Since we have one basis function… $A\vec{c} = \vec{b}$ takes the form…

$$ \left[\begin{array}{ll} \int\limits_{x=0}^{\alpha} \pi_{0} \pi_{0} dx \\ \end{array}\right] \left[\begin{array}{c} c_0 \\ \end{array}\right] = \left[\begin{array}{l} \int\limits_{x=0}^{\alpha} \pi_0 f dx\\ \end{array}\right] $$

Note how $A$ is a 1-by-1 matrix. We have one constant to compute.

2 Plugging Everything In

We know that

• $\pi_0 = x^2$
• $f(x) = x$

Let us plug everything in.

$$ \left[\begin{array}{ll} \int\limits_{x=0}^{\alpha} x^4 dx \\ \end{array}\right] \left[\begin{array}{c} c_0 \\ \end{array}\right] = \left[\begin{array}{l} \int\limits_{x=0}^{\alpha} x^3 dx\\ \end{array}\right] $$

3 Switching to Algebra

Let us switch to basic Algebra.

$$ \begin{eqnarray} c_0 \int\limits_{x=0}^{\alpha} x^4 dx &=& \int\limits_{x=0}^{\alpha} x^3 dx \\ c_0 \frac{\alpha^5}{5} &=& \frac{\alpha^4}{4} \\ c_0 &=& \frac{5\alpha^4}{4\alpha^5} \\ c_0 &=& \frac{5}{4\alpha} \\ \end{eqnarray} $$

4 The Result

Now that we have $c_0$… we can write the approximation function as

$$ \hat{\varphi} = \frac{5}{4\alpha} x^2 $$

5 What is the Error

Now… for the important question: How “bad” is our approximation?

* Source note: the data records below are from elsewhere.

/-- Entry into Hard Shoulder (R405, R268, R541): gates low, an urgent block on every port that sends down frames, the engine and
the stage stopped, a station alarm with CODE 0x01, SELF, and its records. -/
def Dev.enterHs (d0 : Dev) (r : Raise) : Dev :=
  let d := (d0.dropRealign.mark 6).hsAsides r
  let (sec, ms) := d.secMs
  let n := d.re.sampleNo (d.re.grid.milestones - 1)
  let d1 := d.downPorts.foldl (fun d p => d.askUrgent p (d.port p).link.urgByp 5) d.stageOff
  let d2 := if d1.re.grid.running then (d1.stopRoute true).snapshot sec ms n else d1
  let d3 := { d2 with
    cw := { d2.cw with alarmDue := d2.cw.alarmDue ++ [(1, 0)] }
    tw := { d2.tw with self := true }
    tg := { d2.tg with hs := true, hsCause := r, hsCnt := satInc d2.tg.hsCnt } }
  (d3.log (d3.entry .hardShoulder r 0)).event fun e => { e with hs := true }

/-- The injection lock closes (R413): CONT returns to 0. -/
def Dev.closeInject (d : Dev) : Dev :=
  d.onTg fun t => { t with inj := { t.inj with open_ := false, cont := false, armed := false } }

/-- Sources whose raise sets the self-check flag (R383). -/
def selfSource (n : Nat) : Bool :=
  [0x01A0, 0x01A1, 0x0000, 0x0020, 0x0021, 0x0022, 0x0023, 0x0024, 0x0103, 0x0102, 0x01C0, 0x01C1].contains n

/-! ### A raise -/

/-- What asserts at an input: source number, scope, target, ARG, the unit of R398 and whether an injection caused it. -/
structure Cause where
  src    : Nat
  scope  : Scope
  target : Nat
  arg    : Dword := 0
  unit   : Nat := 0
  inj    : Bool := false
  /-- A class that the rule of the raise states itself (R18). -/
  cls    : Option Nat := none

/-- A cause with the scope its source table gives. -/
def causeOf (src target : Nat) (arg : Dword := 0) (unit : Nat := 0) : Cause :=
  { src := src, scope := ((sourceInfo src).map (·.scope)).getD .device, target := target, arg := arg, unit := unit }

/-- The Block of a standing raise acts on its outputs at once (R402, R404): gate outputs low, urgent blocks. Cell switch and leg
Blocks act through the frames. -/
def Dev.applyBlock (d : Dev) (r : Raise) : Dev :=
  let ob := decide (0xF00 ≤ r.target)
  match r.scope with
  | .switch => if ob then d.gateLow (r.target - 0xF00) else d
  | .leg => if ob then d.gatesLow [2 * (r.target - 0xF00), 2 * (r.target - 0xF00) + 1] else d
  | .stage => (d.gatesLow (List.range 32)).seqsIdle
  | .cell => if d.sendsDown r.target then d.askUrgent r.target (d.pn 0x1C42 == 1) r.scope.code else d
  | .arm => (d.downPorts.filter fun p => d.armOf p == some r.target).foldl (fun d p => d.askUrgent p false r.scope.code) d
  | .device => d

/-- The active raises the source of a standby's raise as well (R373): it has mirrored it as a Block, or else a free value says so, by source,
target and count of the input. -/
def Dev.activeRaises (d : Dev) (c : Cause) (inp : Nat) : Bool :=
  d.tw.mirrored.any (fun r => r.src == c.src && r.target == c.target) ||
    Config.activeRaises c.src c.target (Sparse.get 0 inp d.tg.evCnt)

/-- A Block at cell scope, own or mirrored, takes `P:0x1C42` as it stands (R184, R203); one that comes while another stands keeps what that
one took. -/
def Dev.noteBlock (d : Dev) (sc : Scope) (target : Nat) : Dev :=
  if sc = .cell then
    let byp := (d.blocked .cell target && Sparse.get false target d.cs.blkByp) || d.pn 0x1C42 == 1
    d.onCs fun c => { c with blkByp := Sparse.set false target byp c.blkByp }
  else d

/-- A raise acts by its class (R401): counted and logged; from S1 an event and, with BCAST, a station alarm; from S2 standing, with
the safe state of its scope; from S3 Hard Shoulder; S4 Lockout. On a standby the Block is recorded only (R376). -/
def Dev.raiseCore (d : Dev) (c : Cause) : Dev :=
  let sevw := d.running (0x3400 + c.src)
  let sev := c.cls.getD (sevw.toNat % 8)
  let r : Raise := { src := c.src, scope := c.scope, target := c.target, sev := sev }
  let stands := d.tg.standing.any fun x => x.src == c.src && x.scope == c.scope && x.target == c.target
  let inp := inputOf c.src c.unit
  let d1 := d.onTg fun t => { t with
    evCnt := Sparse.upd 0 inp satInc t.evCnt
    lastSrc := Sparse.set 0 inp (c.src + 1) t.lastSrc
    last := r }
  let d2 := d1.logRaise r c.arg c.inj stands
  let d3 := if 1 ≤ sev then d2.event (fun e => { e with fault := true }) else d2
  let d4 := if 1 ≤ sev ∧ sevw.toNat / 16 % 2 = 1 ∧ !(d3.standby && d3.activeRaises c inp) then
    d3.onCw fun w => { w with alarmDue := w.alarmDue ++ [(3, c.src / 32)] } else d3
  let d5 := if 2 ≤ sev ∧ !stands then
      let d5 := (d4.noteBlock r.scope r.target).onTg fun t => { t with standing := t.standing ++ [r] }
      let d6 := if d5.active ∧ c.scope ≠ .device then
        d5.onTw fun t => { t with changes := t.changes ++ [{ raise := true, scope := c.scope.code, target := c.target
                                                             src := c.src }] } else d5
      if d6.mirrors then d6 else d6.applyBlock r
    else d4
  let d6 := if selfSource c.src then d5.onTw fun t => { t with self := true } else d5
  let d7 := if 3 ≤ sev ∧ !d6.tg.hs then d6.enterHs r else d6
  if sev = 4 ∧ !d7.tg.lockout then
    let d8 := { d7 with tg := { d7.tg with lockout := true }, pw := { d7.pw with lockout := true } }
    d8.log (d8.entry .lockout r c.arg c.inj)
  else d7

/-- A raise, followed by the log-overflow source where its entry was lost (R410, R414). -/
def Dev.raise (d : Dev) (c : Cause) : Dev :=
  let d1 := d.raiseCore c
  if d1.tg.logLost ≠ d.tg.logLost ∧ c.src ≠ srcLogOvf then d1.raiseCore (causeOf srcLogOvf 0) else d1

/-- Raise a source of the table at a target. -/
def Dev.raiseAt (d : Dev) (src target : Nat) (arg : Dword := 0) (unit : Nat := 0) : Dev :=
  d.raise (causeOf src target arg unit)

/-! ### Hard Shoulder's end and FAULT_N -/

/-- Urgent blocks end on every port that no cell- or arm-scope Block covers, outside Hard Shoulder (R406, R409). -/
def Dev.endUrgent (d : Dev) : Dev :=
  (List.range 96).foldl (fun d p =>
    if (d.port p).link.urgent ∧ !d.tg.hs ∧ !d.portBlocked p then
      d.updLink p fun l => { l with urgent := false, urgByp := false }
    else d) d

/-- Hard Shoulder ends when no S3 stands and no S4 has been raised; nothing restarts (R406). -/
def Dev.checkHsEnd (d : Dev) : Dev :=
  if d.tg.hs ∧ !d.tg.lockout ∧ !(d.tg.standing.any fun r => decide (3 ≤ r.sev)) then
    let d1 := { d with tg := { d.tg with hs := false }, tw := { d.tw with self := false } }
    (d1.event fun e => { e with hs := true }).endUrgent
  else d

/-- FAULT_N is driven low (R408, R526). -/
def Dev.faultOut (d : Dev) : Bool :=
  !d.tg.loaded || d.tg.standing.any (fun r => decide (2 ≤ r.sev)) || d.tg.hs || d.tg.lockout || d.pw.boot.phase == 6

The error can be evaluated using

$$ \begin{eqnarray} E^2(\alpha,x) &=& ||f(x) - \hat{\varphi}(\alpha,x)|| \\ &=& \int\limits_{\mathbb{R}} \left(f - \hat{\varphi} \right)^2 d\lambda(x) \\ &=& \int\limits_{\mathbb{R}} f^2 d\lambda(x) -2\int\limits_{\mathbb{R}} \hat{\varphi}f d\lambda(x) +\int\limits_{\mathbb{R}} \hat{\varphi}^2 d\lambda(x) \\ &=& \int\limits_{\mathbb{R}} \hat{\varphi}^2 d\lambda(x) -2\int\limits_{\mathbb{R}} \hat{\varphi}f d\lambda(x) + \int\limits_{\mathbb{R}} f^2 d\lambda(x) \\ \end{eqnarray} $$

Since we have a continuous approximation… with the domain $0 \leq x \leq \alpha$…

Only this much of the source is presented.